= WHAT IS NEEDED =
Where a line of the entries holds the string "msixLast", copy that line.

= RECORDS =
"""
-- ==== Sys2Proof/Laws/State.lean ====
section
/-! SUPPORT. What each plain update of the state leaves as it was, a lemma for each field, and where an update shows: the core, the
context, the hive and the sequencer that it names, and no other. -/
namespace Sys2Proof.Machine

/-! ### Updates of the package -/

@[simp] theorem State.setCore_pulse (s : State) (c : Core) : (s.setCore c).pulse = s.pulse := rfl
@[simp] theorem State.setCore_turn (s : State) (c : Core) : (s.setCore c).turn = s.turn := rfl
@[simp] theorem State.setCore_free (s : State) (c : Core) : (s.setCore c).free = s.free := rfl
@[simp] theorem State.setCore_inputs (s : State) (c : Core) : (s.setCore c).inputs = s.inputs := rfl
@[simp] theorem State.setCore_powered (s : State) (c : Core) : (s.setCore c).powered = s.powered := rfl
@[simp] theorem State.setCore_swallowed (s : State) (c : Core) : (s.setCore c).swallowed = s.swallowed := rfl
@[simp] theorem State.setCore_gated (s : State) (c : Core) : (s.setCore c).gated = s.gated := rfl
@[simp] theorem State.setCore_ctxs (s : State) (c : Core) : (s.setCore c).ctxs = s.ctxs := rfl
@[simp] theorem State.setCore_hives (s : State) (c : Core) : (s.setCore c).hives = s.hives := rfl
@[simp] theorem State.setCore_mem (s : State) (c : Core) : (s.setCore c).mem = s.mem := rfl
@[simp] theorem State.setCore_peerCombs (s : State) (c : Core) : (s.setCore c).peerCombs = s.peerCombs := rfl
@[simp] theorem State.setCore_poisoned (s : State) (c : Core) : (s.setCore c).poisoned = s.poisoned := rfl
@[simp] theorem State.setCore_window (s : State) (c : Core) : (s.setCore c).window = s.window := rfl
@[simp] theorem State.setCore_taken (s : State) (c : Core) : (s.setCore c).taken = s.taken := rfl
@[simp] theorem State.setCore_bins (s : State) (c : Core) : (s.setCore c).bins = s.bins := rfl
@[simp] theorem State.setCore_flight (s : State) (c : Core) : (s.setCore c).flight = s.flight := rfl
@[simp] theorem State.setCore_barInsts (s : State) (c : Core) : (s.setCore c).barInsts = s.barInsts := rfl
@[simp] theorem State.setCore_migrations (s : State) (c : Core) : (s.setCore c).migrations = s.migrations := rfl
@[simp] theorem State.setCore_lastMig (s : State) (c : Core) : (s.setCore c).lastMig = s.lastMig := rfl
@[simp] theorem State.setCore_pageReqs (s : State) (c : Core) : (s.setCore c).pageReqs = s.pageReqs := rfl
@[simp] theorem State.setCore_sweeps (s : State) (c : Core) : (s.setCore c).sweeps = s.sweeps := rfl
@[simp] theorem State.setCore_props (s : State) (c : Core) : (s.setCore c).props = s.props := rfl
@[simp] theorem State.setCore_ringMsgs (s : State) (c : Core) : (s.setCore c).ringMsgs = s.ringMsgs := rfl
@[simp] theorem State.setCore_events (s : State) (c : Core) : (s.setCore c).events = s.events := rfl
@[simp] theorem State.setCore_nextNo (s : State) (c : Core) : (s.setCore c).nextNo = s.nextNo := rfl
@[simp] theorem State.setCore_ctxDesc (s : State) (c : Core) : (s.setCore c).ctxDesc = s.ctxDesc := rfl
@[simp] theorem State.setCore_ctxRes (s : State) (c : Core) : (s.setCore c).ctxRes = s.ctxRes := rfl
@[simp] theorem State.setCore_cmd (s : State) (c : Core) : (s.setCore c).cmd = s.cmd := rfl
@[simp] theorem State.setCore_winBase (s : State) (c : Core) : (s.setCore c).winBase = s.winBase := rfl
@[simp] theorem State.setCore_lqOvf (s : State) (c : Core) : (s.setCore c).lqOvf = s.lqOvf := rfl
@[simp] theorem State.setCore_timeCtl (s : State) (c : Core) : (s.setCore c).timeCtl = s.timeCtl := rfl
@[simp] theorem State.setCore_podCfg (s : State) (c : Core) : (s.setCore c).podCfg = s.podCfg := rfl
@[simp] theorem State.setCore_portPart (s : State) (c : Core) : (s.setCore c).portPart = s.portPart := rfl
@[simp] theorem State.setCore_route (s : State) (c : Core) : (s.setCore c).route = s.route := rfl
@[simp] theorem State.setCore_peerLive (s : State) (c : Core) : (s.setCore c).peerLive = s.peerLive := rfl
@[simp] theorem State.setCore_linkLost (s : State) (c : Core) : (s.setCore c).linkLost = s.linkLost := rfl
@[simp] theorem State.setCore_linkDenied (s : State) (c : Core) : (s.setCore c).linkDenied = s.linkDenied := rfl
@[simp] theorem State.setCore_ports (s : State) (c : Core) : (s.setCore c).ports = s.ports := rfl
@[simp] theorem State.setCore_linkA (s : State) (c : Core) : (s.setCore c).linkA = s.linkA := rfl
@[simp] theorem State.setCore_linkB (s : State) (c : Core) : (s.setCore c).linkB = s.linkB := rfl
@[simp] theorem State.setCore_msixLast (s : State) (c : Core) : (s.setCore c).msixLast = s.msixLast := rfl
@[simp] theorem State.setCore_msixWait (s : State) (c : Core) : (s.setCore c).msixWait = s.msixWait := rfl
@[simp] theorem State.setCore_msixSent (s : State) (c : Core) : (s.setCore c).msixSent = s.msixSent := rfl
@[simp] theorem State.setCore_hostReply (s : State) (c : Core) : (s.setCore c).hostReply = s.hostReply := rfl
@[simp] theorem State.setCore_peerReply (s : State) (c : Core) : (s.setCore c).peerReply = s.peerReply := rfl
@[simp] theorem State.setCore_dtime9 (s : State) (c : Core) : (s.setCore c).dtime9 = s.dtime9 := rfl
@[simp] theorem State.setCore_timeLock (s : State) (c : Core) : (s.setCore c).timeLock = s.timeLock := rfl
@[simp] theorem State.setCore_holdover (s : State) (c : Core) : (s.setCore c).holdover = s.holdover := rfl
@[simp] theorem State.setCore_stepped (s : State) (c : Core) : (s.setCore c).stepped = s.stepped := rfl
@[simp] theorem State.setCore_timeOff (s : State) (c : Core) : (s.setCore c).timeOff = s.timeOff := rfl
@[simp] theorem State.setCore_slew9 (s : State) (c : Core) : (s.setCore c).slew9 = s.slew9 := rfl
@[simp] theorem State.setCore_parts (s : State) (c : Core) : (s.setCore c).parts = s.parts := rfl
@[simp] theorem State.setCore_partReset (s : State) (c : Core) : (s.setCore c).partReset = s.partReset := rfl
@[simp] theorem State.setCore_telemetry (s : State) (c : Core) : (s.setCore c).telemetry = s.telemetry := rfl
@[simp] theorem State.setCore_flashTele (s : State) (c : Core) : (s.setCore c).flashTele = s.flashTele := rfl
@[simp] theorem State.setCore_fwSlots (s : State) (c : Core) : (s.setCore c).fwSlots = s.fwSlots := rfl
@[simp] theorem State.setCore_fwActive (s : State) (c : Core) : (s.setCore c).fwActive = s.fwActive := rfl
@[simp] theorem State.setCore_fwStaged (s : State) (c : Core) : (s.setCore c).fwStaged = s.fwStaged := rfl
@[simp] theorem State.setCore_bootSlot (s : State) (c : Core) : (s.setCore c).bootSlot = s.bootSlot := rfl
@[simp] theorem State.setCore_fuseVersion (s : State) (c : Core) : (s.setCore c).fuseVersion = s.fuseVersion := rfl
@[simp] theorem State.setCore_reports (s : State) (c : Core) : (s.setCore c).reports = s.reports := rfl
@[simp] theorem State.setCore_mgmtReply (s : State) (c : Core) : (s.setCore c).mgmtReply = s.mgmtReply := rfl
@[simp] theorem State.setCore_before (s : State) (c : Core) : (s.setCore c).before = s.before := rfl
@[simp] theorem State.setCore_early (s : State) (c : Core) : (s.setCore c).early = s.early := rfl
@[simp] theorem State.setCore_cxlA (s : State) (c : Core) : (s.setCore c).cxlA = s.cxlA := rfl
@[simp] theorem State.setCore_cxlB (s : State) (c : Core) : (s.setCore c).cxlB = s.cxlB := rfl
@[simp] theorem State.setCore_outgoing (s : State) (c : Core) : (s.setCore c).outgoing = s.outgoing := rfl
@[simp] theorem State.setCore_hourPart (s : State) (c : Core) : (s.setCore c).hourPart = s.hourPart := rfl
@[simp] theorem State.setCore_fuseKey (s : State) (c : Core) : (s.setCore c).fuseKey = s.fuseKey := rfl

@[simp] theorem State.setCtx_pulse (s : State) (x : Fin 64) (v : Ctx) : (s.setCtx x v).pulse = s.pulse := rfl
@[simp] theorem State.setCtx_turn (s : State) (x : Fin 64) (v : Ctx) : (s.setCtx x v).turn = s.turn := rfl
@[simp] theorem State.setCtx_free (s : State) (x : Fin 64) (v : Ctx) : (s.setCtx x v).free = s.free := rfl
@[simp] theorem State.setCtx_inputs (s : State) (x : Fin 64) (v : Ctx) : (s.setCtx x v).inputs = s.inputs := rfl
@[simp] theorem State.setCtx_powered (s : State) (x : Fin 64) (v : Ctx) : (s.setCtx x v).powered = s.powered := rfl
@[simp] theorem State.setCtx_swallowed (s : State) (x : Fin 64) (v : Ctx) : (s.setCtx x v).swallowed = s.swallowed := rfl
@[simp] theorem State.setCtx_gated (s : State) (x : Fin 64) (v : Ctx) : (s.setCtx x v).gated = s.gated := rfl
@[simp] theorem State.setCtx_cores (s : State) (x : Fin 64) (v : Ctx) : (s.setCtx x v).cores = s.cores := rfl
@[simp] theorem State.setCtx_hives (s : State) (x : Fin 64) (v : Ctx) : (s.setCtx x v).hives = s.hives := rfl
@[simp] theorem State.setCtx_mem (s : State) (x : Fin 64) (v : Ctx) : (s.setCtx x v).mem = s.mem := rfl
@[simp] theorem State.setCtx_peerCombs (s : State) (x : Fin 64) (v : Ctx) : (s.setCtx x v).peerCombs = s.peerCombs := rfl
@[simp] theorem State.setCtx_poisoned (s : State) (x : Fin 64) (v : Ctx) : (s.setCtx x v).poisoned = s.poisoned := rfl
@[simp] theorem State.setCtx_window (s : State) (x : Fin 64) (v : Ctx) : (s.setCtx x v).window = s.window := rfl
@[simp] theorem State.setCtx_taken (s : State) (x : Fin 64) (v : Ctx) : (s.setCtx x v).taken = s.taken := rfl
@[simp] theorem State.setCtx_bins (s : State) (x : Fin 64) (v : Ctx) : (s.setCtx x v).bins = s.bins := rfl
@[simp] theorem State.setCtx_flight (s : State) (x : Fin 64) (v : Ctx) : (s.setCtx x v).flight = s.flight := rfl
@[simp] theorem State.setCtx_barInsts (s : State) (x : Fin 64) (v : Ctx) : (s.setCtx x v).barInsts = s.barInsts := rfl
@[simp] theorem State.setCtx_migrations (s : State) (x : Fin 64) (v : Ctx) : (s.setCtx x v).migrations = s.migrations := rfl
@[simp] theorem State.setCtx_lastMig (s : State) (x : Fin 64) (v : Ctx) : (s.setCtx x v).lastMig = s.lastMig := rfl
@[simp] theorem State.setCtx_pageReqs (s : State) (x : Fin 64) (v : Ctx) : (s.setCtx x v).pageReqs = s.pageReqs := rfl
@[simp] theorem State.setCtx_sweeps (s : State) (x : Fin 64) (v : Ctx) : (s.setCtx x v).sweeps = s.sweeps := rfl
@[simp] theorem State.setCtx_props (s : State) (x : Fin 64) (v : Ctx) : (s.setCtx x v).props = s.props := rfl
@[simp] theorem State.setCtx_ringMsgs (s : State) (x : Fin 64) (v : Ctx) : (s.setCtx x v).ringMsgs = s.ringMsgs := rfl
@[simp] theorem State.setCtx_events (s : State) (x : Fin 64) (v : Ctx) : (s.setCtx x v).events = s.events := rfl
@[simp] theorem State.setCtx_nextNo (s : State) (x : Fin 64) (v : Ctx) : (s.setCtx x v).nextNo = s.nextNo := rfl
@[simp] theorem State.setCtx_ctxDesc (s : State) (x : Fin 64) (v : Ctx) : (s.setCtx x v).ctxDesc = s.ctxDesc := rfl
@[simp] theorem State.setCtx_ctxRes (s : State) (x : Fin 64) (v : Ctx) : (s.setCtx x v).ctxRes = s.ctxRes := rfl
@[simp] theorem State.setCtx_cmd (s : State) (x : Fin 64) (v : Ctx) : (s.setCtx x v).cmd = s.cmd := rfl
@[simp] theorem State.setCtx_winBase (s : State) (x : Fin 64) (v : Ctx) : (s.setCtx x v).winBase = s.winBase := rfl
@[simp] theorem State.setCtx_lqOvf (s : State) (x : Fin 64) (v : Ctx) : (s.setCtx x v).lqOvf = s.lqOvf := rfl
@[simp] theorem State.setCtx_timeCtl (s : State) (x : Fin 64) (v : Ctx) : (s.setCtx x v).timeCtl = s.timeCtl := rfl
@[simp] theorem State.setCtx_podCfg (s : State) (x : Fin 64) (v : Ctx) : (s.setCtx x v).podCfg = s.podCfg := rfl
@[simp] theorem State.setCtx_portPart (s : State) (x : Fin 64) (v : Ctx) : (s.setCtx x v).portPart = s.portPart := rfl
@[simp] theorem State.setCtx_route (s : State) (x : Fin 64) (v : Ctx) : (s.setCtx x v).route = s.route := rfl
@[simp] theorem State.setCtx_peerLive (s : State) (x : Fin 64) (v : Ctx) : (s.setCtx x v).peerLive = s.peerLive := rfl
@[simp] theorem State.setCtx_linkLost (s : State) (x : Fin 64) (v : Ctx) : (s.setCtx x v).linkLost = s.linkLost := rfl
@[simp] theorem State.setCtx_linkDenied (s : State) (x : Fin 64) (v : Ctx) : (s.setCtx x v).linkDenied = s.linkDenied := rfl
@[simp] theorem State.setCtx_ports (s : State) (x : Fin 64) (v : Ctx) : (s.setCtx x v).ports = s.ports := rfl
@[simp] theorem State.setCtx_linkA (s : State) (x : Fin 64) (v : Ctx) : (s.setCtx x v).linkA = s.linkA := rfl
@[simp] theorem State.setCtx_linkB (s : State) (x : Fin 64) (v : Ctx) : (s.setCtx x v).linkB = s.linkB := rfl
@[simp] theorem State.setCtx_msixLast (s : State) (x : Fin 64) (v : Ctx) : (s.setCtx x v).msixLast = s.msixLast := rfl
@[simp] theorem State.setCtx_msixWait (s : State) (x : Fin 64) (v : Ctx) : (s.setCtx x v).msixWait = s.msixWait := rfl
@[simp] theorem State.setCtx_msixSent (s : State) (x : Fin 64) (v : Ctx) : (s.setCtx x v).msixSent = s.msixSent := rfl
@[simp] theorem State.setCtx_hostReply (s : State) (x : Fin 64) (v : Ctx) : (s.setCtx x v).hostReply = s.hostReply := rfl
@[simp] theorem State.setCtx_peerReply (s : State) (x : Fin 64) (v : Ctx) : (s.setCtx x v).peerReply = s.peerReply := rfl
@[simp] theorem State.setCtx_dtime9 (s : State) (x : Fin 64) (v : Ctx) : (s.setCtx x v).dtime9 = s.dtime9 := rfl
@[simp] theorem State.setCtx_timeLock (s : State) (x : Fin 64) (v : Ctx) : (s.setCtx x v).timeLock = s.timeLock := rfl
@[simp] theorem State.setCtx_holdover (s : State) (x : Fin 64) (v : Ctx) : (s.setCtx x v).holdover = s.holdover := rfl
@[simp] theorem State.setCtx_stepped (s : State) (x : Fin 64) (v : Ctx) : (s.setCtx x v).stepped = s.stepped := rfl
@[simp] theorem State.setCtx_timeOff (s : State) (x : Fin 64) (v : Ctx) : (s.setCtx x v).timeOff = s.timeOff := rfl
@[simp] theorem State.setCtx_slew9 (s : State) (x : Fin 64) (v : Ctx) : (s.setCtx x v).slew9 = s.slew9 := rfl
@[simp] theorem State.setCtx_parts (s : State) (x : Fin 64) (v : Ctx) : (s.setCtx x v).parts = s.parts := rfl
@[simp] theorem State.setCtx_partReset (s : State) (x : Fin 64) (v : Ctx) : (s.setCtx x v).partReset = s.partReset := rfl
@[simp] theorem State.setCtx_telemetry (s : State) (x : Fin 64) (v : Ctx) : (s.setCtx x v).telemetry = s.telemetry := rfl
@[simp] theorem State.setCtx_flashTele (s : State) (x : Fin 64) (v : Ctx) : (s.setCtx x v).flashTele = s.flashTele := rfl
@[simp] theorem State.setCtx_fwSlots (s : State) (x : Fin 64) (v : Ctx) : (s.setCtx x v).fwSlots = s.fwSlots := rfl
@[simp] theorem State.setCtx_fwActive (s : State) (x : Fin 64) (v : Ctx) : (s.setCtx x v).fwActive = s.fwActive := rfl
@[simp] theorem State.setCtx_fwStaged (s : State) (x : Fin 64) (v : Ctx) : (s.setCtx x v).fwStaged = s.fwStaged := rfl
@[simp] theorem State.setCtx_bootSlot (s : State) (x : Fin 64) (v : Ctx) : (s.setCtx x v).bootSlot = s.bootSlot := rfl
@[simp] theorem State.setCtx_fuseVersion (s : State) (x : Fin 64) (v : Ctx) : (s.setCtx x v).fuseVersion = s.fuseVersion := rfl
@[simp] theorem State.setCtx_reports (s : State) (x : Fin 64) (v : Ctx) : (s.setCtx x v).reports = s.reports := rfl
@[simp] theorem State.setCtx_mgmtReply (s : State) (x : Fin 64) (v : Ctx) : (s.setCtx x v).mgmtReply = s.mgmtReply := rfl
@[simp] theorem State.setCtx_before (s : State) (x : Fin 64) (v : Ctx) : (s.setCtx x v).before = s.before := rfl
@[simp] theorem State.setCtx_early (s : State) (x : Fin 64) (v : Ctx) : (s.setCtx x v).early = s.early := rfl
@[simp] theorem State.setCtx_cxlA (s : State) (x : Fin 64) (v : Ctx) : (s.setCtx x v).cxlA = s.cxlA := rfl
@[simp] theorem State.setCtx_cxlB (s : State) (x : Fin 64) (v : Ctx) : (s.setCtx x v).cxlB = s.cxlB := rfl
@[simp] theorem State.setCtx_outgoing (s : State) (x : Fin 64) (v : Ctx) : (s.setCtx x v).outgoing = s.outgoing := rfl
@[simp] theorem State.setCtx_hourPart (s : State) (x : Fin 64) (v : Ctx) : (s.setCtx x v).hourPart = s.hourPart := rfl
@[simp] theorem State.setCtx_fuseKey (s : State) (x : Fin 64) (v : Ctx) : (s.setCtx x v).fuseKey = s.fuseKey := rfl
"""
= RESPONSE TO THE EXERCISE =
@[simp] theorem State.setCore_msixLast (s : State) (c : Core) : (s.setCore c).msixLast = s.msixLast := rfl
@[simp] theorem State.setCtx_msixLast (s : State) (x : Fin 64) (v : Ctx) : (s.setCtx x v).msixLast = s.msixLast := rfl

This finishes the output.